And I wondered, wondered, wondered what the police were doing! I received letters in which I was told that the Affaire of the Impasse Ronsin was being "classée," that is put aside, abandoned, given up.... And at the same time I heard public opinion was still against me. One letter written in vulgar slang and forwarded from Paris, said "You are the assassin; only, as you are highly connected (comme vous connaissez des gens de la haute) the police are not doing what they would do in the case of any poor wretch.... You coward, you have gone and hidden yourself in the country!..." Even the two or three "former" friends who occasionally wrote to me, gave me to understand that the pleasant relations, the friendship of the old days, would be impossible "until the murderers had been arrested." As if I knew where they were! As if I had only to call them or point to them and have them arrested! As if I were not more anxious than any one on earth to know who were the murderers of my husband and my mother!...
There are mental pains which are almost unbearable, and none greater perhaps than to see the being one loves best in all the world suffer near you.... Marthe, brave little girl that she was, tried to smile so as to give me courage to live. We spent long hours, under a tree or in the fields... in silence. I watched her, so worn, so pale, her pallor heightened by her mourning dress, her head bent down, her eyes filled with tears which she dared not shed. She knew my thoughts, and I knew hers. Her mind was in Paris.... She thought of her father, of her grandmother... and of Pierre, her fiancé, her lover, who no longer wrote... who would never write to her again, until the murderers were arrested. Not that he believed I was guilty, but probably because, like his parents, he dreaded Public Opinion....

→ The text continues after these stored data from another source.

-- ==== Sys2Proof/Syntax.lean ====
section
/-! DEFINITION. The instructions of the block: one constructor for each row of spec/opcode_table.json.
The block fetches no instructions (spec/10_state.md R35); an "instruction" is one input of one agent
(R21): a wire byte of DEC, a command record of ENC, or a control event of either. -/

namespace Sys2Proof

/-- One input, decoded. `dec…` are DEC's wire bytes (spec/30_encoding.md R71), `enc…` ENC's commands
(R83), `ctlDec…` and `ctlEnc…` the control events (R84). A channel is the 4-bit field of a status byte;
`d1` and `d2` are the command's 8-bit data fields; `val` (16-bit two's complement), `param` (16 bits
unsigned) and `port` (5 bits) are the integers of R81, whose ranges `Instr.wellFormed` checks. -/
inductive Instr where
  -- DEC: channel-voice status bytes (R103 to R109)
  | decNoteOffStatus (chan : Nibble)
  | decNoteOnStatus (chan : Nibble)
  | decPolyPressureStatus (chan : Nibble)
  | decControllerStatus (chan : Nibble)
  | decProgramChangeStatus (chan : Nibble)
  | decChannelPressureStatus (chan : Nibble)
  | decPitchBendStatus (chan : Nibble)
  -- DEC: system-exclusive and system-common status bytes (R140, R120 to R125, R142 and R143)
  | decSysexStart
  | decQuarterFrame
  | decSongPosition
  | decSongSelect
  | decUndefinedF4
  | decPortSelect
  | decTuneRequest
  | decEox
  -- DEC: real-time bytes (R111 to R118)
  | decClock
  | decTick
  | decStart
  | decContinue
  | decStop
  | decUndefinedFD
  | decActiveSensing
  | decReset
  -- DEC: data bytes (R126)
  | decData (value : Data7)
  -- ENC: channel-voice commands (R163 to R169)
  | encNoteOff (chan : Nibble) (d1 d2 : Byte) (port : Nat)
  | encNoteOn (chan : Nibble) (d1 d2 : Byte) (port : Nat)
  | encPolyPress (chan : Nibble) (d1 d2 : Byte) (port : Nat)
  | encControl (chan : Nibble) (d1 d2 : Byte) (port : Nat)
  | encProgram (chan : Nibble) (d1 : Byte) (port : Nat)
  | encChanPress (chan : Nibble) (d1 : Byte) (port : Nat)
  | encPitchBend (chan : Nibble) (val : Int) (port : Nat)
  -- ENC: system-common commands (R171 to R174)
  | encQFrame (val : Int) (port : Nat)
  | encSongPos (val : Int) (port : Nat)
  | encSongSel (val : Int) (port : Nat)
  | encTuneReq (port : Nat)
  -- ENC: real-time commands (R176 to R182)
  | encClock (port : Nat)
  | encTick (port : Nat)
  | encStart (port : Nat)
  | encContinue (port : Nat)
  | encStop (port : Nat)
  | encActSense (port : Nat)
  | encSysReset (port : Nat)
  -- ENC: SysEx and the extended controller commands (R183, R185 to R187)
  | encSysEx (payload : List Byte) (port : Nat)
  | encCc14 (chan : Nibble) (param : Nat) (val : Int) (port : Nat)
  | encNrpn (chan : Nibble) (param : Nat) (val : Int) (port : Nat)
  | encRpn (chan : Nibble) (param : Nat) (val : Int) (port : Nat)
  -- control events of DEC (R220 to R223, R229) and of ENC (R224 to R229)
  | ctlDecReset
  | ctlDecRxError
  | ctlDecInRouteReset
  | ctlDecDstatClear
  | ctlDecStatusRead
  | ctlEncReset
  | ctlEncWriteError
  | ctlEncIdleExpired
  | ctlEncSubsEdge
  | ctlEncEstatClear
  | ctlEncStatusRead
  deriving DecidableEq, Repr

end Sys2Proof
end

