-- ==== Sys2Proof/Certificates/Slice0/Obligations.lean ====
section
/-! DEFINITION. The statements about the block. A statement about an instruction gives its whole next
state or names every field that changes; `t = { s with dec := t.dec }` says that nothing but DEC's
registers has changed. Results are written with plain arithmetic where the model has its own helpers. -/

open Sys2Proof Sys2Proof.Machine

/-! ### Inputs and the step -/

/-- Decoding the input of a well-formed instruction gives the instruction back
(spec/30_encoding.md R71, R81 to R84). -/
def Obligations.DecodeOfEncodeGivesInstruction : Prop :=
  ∀ i : Instr, i.wellFormed = true → decode (encode i) = .ok i

/-- Whatever decodes, decodes to a well-formed instruction of the agent that took the input; a wire byte
or control code is the one input of its instruction, and a command's selector and port survive. -/
def Obligations.DecodedInputIsCanonical : Prop :=
  ∀ (input : Input) (i : Instr), decode input = .ok i →
    i.wellFormed = true ∧ i.agent = input.agent
    ∧ (∀ c, input = .command c →
        ∃ c', encode i = .command c' ∧ c'.sel = c.sel ∧ c'.port = c.port)
    ∧ ((∀ c, input ≠ .command c) → encode i = input)

/-- A command decodes exactly when `cls * 16 + kind` is one of the 22 selectors of R83. -/
def Obligations.ExactlyTheListedSelectorsDecode : Prop :=
  ∀ c : Command, (∃ i, decode (.command c) = .ok i) ↔
    c.cls.toNat * 16 + c.kind.toNat ∈
      [0x08, 0x09, 0x0A, 0x0B, 0x0C, 0x0D, 0x0E, 0x11, 0x12, 0x13, 0x16,
       0x28, 0x29, 0x2A, 0x2B, 0x2C, 0x2E, 0x2F, 0x30, 0x40, 0x41, 0x42]

/-- Words written out from R71, R83 and R84 decode to the instructions they stand for. -/
def Obligations.SampleInputsDecode : Prop :=
  decode (.wire 0x93#8) = .ok (.decNoteOnStatus 3#4)
  ∧ decode (.wire 0xF5#8) = .ok .decPortSelect
  ∧ decode (.wire 0xFE#8) = .ok .decActiveSensing
  ∧ decode (.wire 0x7F#8) = .ok (.decData 0x7F#7)
  ∧ decode (.command { Command.bare 0#3 0xE#4 with chan := 3#4, val := 0xFFFF#16, port := 2#5 })
      = .ok (.encPitchBend 3#4 (-1) 2)
  ∧ decode (.decControl 1#3) = .ok .ctlDecRxError
  ∧ decode (.encControl 1#3) = .ok .ctlEncWriteError

/-- When the next input decodes, a step takes it and runs its instruction. -/
def Obligations.StepRunsDecodedInstruction : Prop :=
  ∀ (s : State) (input : Input) (rest : List Input) (i : Instr),
    s.inputs = input :: rest → decode input = .ok i →
    step s = exec i { s with inputs := rest }

/-- With no input neither agent takes a step and the state is kept. The form of the empty step is the
model's choice (notes/assumptions/3.md). -/
def Obligations.StepWithoutInputKeepsState : Prop :=
  ∀ s : State, s.inputs = [] → step s = .next s

/-- The model's choice (notes/assumptions/5.md): a control code that R84 gives no event is refused by
name. -/
def Obligations.ReservedControlCodeIsRefused : Prop :=
  ∀ (s : State) (rest : List Input) (code : BitVec 3),
    (5 ≤ code.toNat → s.inputs = .decControl code :: rest →
      step s = .refused (.reservedControl code))
    ∧ (6 ≤ code.toNat → s.inputs = .encControl code :: rest →
      step s = .refused (.reservedControl code))

/-- No instruction writes the configuration (R33) or the inputs still to come. -/
def Obligations.ConfigurationAndInputsAreKept : Prop :=
  ∀ (i : Instr) (s t : State), exec i s = .next t → t.cfg = s.cfg ∧ t.inputs = s.inputs
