-- ==== Sys2Proof/Laws/Operands.lean ====
section
/-! SUPPORT. The operand forms in plain arithmetic: masks, splits and the assembly of 14-bit values; the
fields of the encoder's records. -/

namespace Sys2Proof

/-! ### Nibbles and fields -/

theorem highNibble_append (k c : Nibble) : highNibble (k ++ c) = k := by revert k c; decide

theorem lowNibble_append (k c : Nibble) : lowNibble (k ++ c) = c := by revert k c; decide

theorem byteOf_nibbles (b : Byte) : byteOf (highNibble b) (lowNibble b) = b := by revert b; decide

theorem setWidth_data (v : Data7) : (v.setWidth 8).setWidth 7 = v := by revert v; decide

theorem portInField_lt {p : Nat} (h : portInField p = true) : p < 32 := by
  simpa [portInField] using h

theorem paramInField_lt {p : Nat} (h : paramInField p = true) : p < 65536 := by
  simpa [paramInField] using h

theorem valInField_bmod {v : Int} (h : valInField v = true) : v.bmod 65536 = v := by
  simp [valInField] at h
  rw [Int.bmod_def]
  split <;> omega

namespace Machine

/-! ### Values the encoder sends -/

theorem lsb7_nat (w : Nat) : lsb7 w = BitVec.ofNat 8 (w % 128) := by
  unfold lsb7
  rw [show 0x7F = 2 ^ 7 - 1 from rfl, Nat.and_two_pow_sub_one_eq_mod]

theorem msb7_nat {w : Nat} (h : w < 16384) : msb7 w = BitVec.ofNat 8 (w / 128) := by
  unfold msb7
  rw [show 0x7F = 2 ^ 7 - 1 from rfl, Nat.and_two_pow_sub_one_eq_mod, Nat.shiftRight_eq_div_pow]
  congr 1
  simp
  omega

theorem wrap14_lt (v : Int) : wrap14 v < 16384 := by unfold wrap14; omega

theorem wrap14_nat (p : Nat) : wrap14 p = p % 16384 := by unfold wrap14; omega

theorem lsb7_wrap (v : Int) : lsb7 (wrap14 v) = BitVec.ofInt 8 (v % 16384 % 128) := by
  rw [lsb7_nat]
  unfold wrap14
  rw [show v % 16384 % 128 = (((v % 16384).toNat % 128 : Nat) : Int) by omega, BitVec.ofInt_natCast]

theorem msb7_wrap (v : Int) : msb7 (wrap14 v) = BitVec.ofInt 8 (v % 16384 / 128) := by
  rw [msb7_nat (wrap14_lt v)]
  unfold wrap14
  rw [show v % 16384 / 128 = (((v % 16384).toNat / 128 : Nat) : Int) by omega, BitVec.ofInt_natCast]

theorem lowData_eq (v : Int) : lowData v = BitVec.ofInt 8 (v % 128) := by
  unfold lowData
  have h : v % 128 = (((v % 128).toNat : Nat) : Int) := by omega
  generalize (v % 128).toNat = w at h
  rw [h, BitVec.ofInt_natCast]

theorem lsb7_isData (w : Nat) : isData (lsb7 w) := by
  rw [lsb7_nat, isData, BitVec.toNat_ofNat]
  omega

theorem msb7_isData (w : Nat) : isData (msb7 w) := by
  unfold msb7
  rw [show 0x7F = 2 ^ 7 - 1 from rfl, Nat.and_two_pow_sub_one_eq_mod, isData, BitVec.toNat_ofNat]
  omega

theorem mask7_isData (d : Byte) : isData (mask7 d) := by revert d; decide

theorem x14Status_eq (c : Nibble) : 0xB0#8 ||| c.setWidth 8 = byteOf 0xB#4 c := by revert c; decide

/-! ### Values the decoder reads -/

theorem word14_eq (d1 d2 : Data7) : word14 d1 d2 = d1.toNat + 128 * d2.toNat := by
  have := d1.isLt
  unfold word14
  rw [Nat.or_comm, ← Nat.shiftLeft_add_eq_or_of_lt (by omega), Nat.shiftLeft_eq]
  omega

theorem unbias14_eq (d1 d2 : Data7) :
    unbias14 d1 d2 = (d1.toNat : Int) + 128 * (d2.toNat : Int) - 8192 := by
  simp [unbias14, word14_eq]

theorem unbias14_range (d1 d2 : Data7) : -8192 ≤ unbias14 d1 d2 ∧ unbias14 d1 d2 ≤ 8191 := by
  have := d1.isLt
  have := d2.isLt
  rw [unbias14_eq]
  omega

/-- The port a data value selects, in plain arithmetic (R202). -/
theorem resolvePort_data (cfg : Config) (v : Data7) :
    resolvePort cfg (v.setWidth 8) =
      if v.toNat = 0 ∨ v.toNat = 127 then some 1
      else if v.toNat ≤ cfg.nPorts then some v.toNat else none := by
  have hv : v.toNat < 128 := v.isLt
  have hv8 : (v.setWidth 8).toNat = v.toNat := by simp; omega
  have z0 : (v.setWidth 8 = 0x00#8) ↔ v.toNat = 0 := by rw [← BitVec.toNat_inj, hv8]; rfl
  have z7 : (v.setWidth 8 = 0x7F#8) ↔ v.toNat = 127 := by rw [← BitVec.toNat_inj, hv8]; rfl
  unfold resolvePort
  simp only [z0, z7, hv8]
  split_ifs <;> first | rfl | omega

/-- A port a selection resolves to exists. -/
theorem resolvePort_range {cfg : Config} {pp : Byte} {p : Nat} (h : resolvePort cfg pp = some p) :
    1 ≤ p ∧ p ≤ cfg.nPorts := by
  have := Config.one_le_nPorts cfg
  unfold resolvePort at h
  split_ifs at h <;> simp at h <;> omega

end Machine

end Sys2Proof
end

And as I turned and turned these thoughts over in my distracted mind, I grew more and more resolute.... Public Opinion, indeed! Well, I would face it! I would go to the bitter end—and the end was bitter, my God!—I would look for those assassins, who after making two victims were now claiming two more, my child and myself, I would hunt them down, and if the Law were reluctant or disheartened, if the Law refused to go on with the search, I would force the Law to do its duty....
A letter came, at that moment, a letter from M. Marcel Hutin, a journalist on the staff of the Echo de Paris and the friend of a friend of mine. He told me that most people were still against me, and that he had placed himself entirely at my disposal.
I wrote a long letter to Maître Antony Aubin, entreating him to reproach the authorities for their apathy....
A little pacified, I tried to forget my trial, and, knowing that the best antidote to haunting thoughts and fixed ideas is work, I started with Marthe's assistance to decorate the whole house of our host and hostess.... We painted ornaments, huge decorative flowers, altered the appearance of the rooms, and even improved the gardens....
Sometimes we went to the seaside, or made an excursion to some beauty spot in Normandy. Once again I began to "forget." This country life was beautiful and simple. I thought of Beaucourt, and, as I watched Marthe, I said to myself: "How my father would have loved her!" The sorrow written in such pathetic lines on her sweet face—so young and fresh that it should not as yet have shown care or pain—made me ashamed to think of my own overwhelming grief. Seeing that the simple healthy life we led did us much good, our friends suggested that we should take half their house, and settle down permanently in Normandy....
But Marthe shook her little head. She longed to return to Paris, to see Pierre at all costs, to hear his voice.... And I was more than anxious to go on with the Impasse Ronsin affair—to press inquiries, to trace the murderers, to solve that mystery which was ruining my child's happiness, and which made me the most miserable and most unjustly abused creature in the world....
With all my heart I thanked our friends. Our stay with them if it had not cured our minds, had strengthened our bodies, and Marthe and I had both known many an hour of comforting peace.
At the end of August we left Louvières and returned to Bellevue. We would not go to the Impasse Ronsin yet, for the house was in the hands of the builders, who were dividing it, so that I could let a part of it, as well as the vast studio.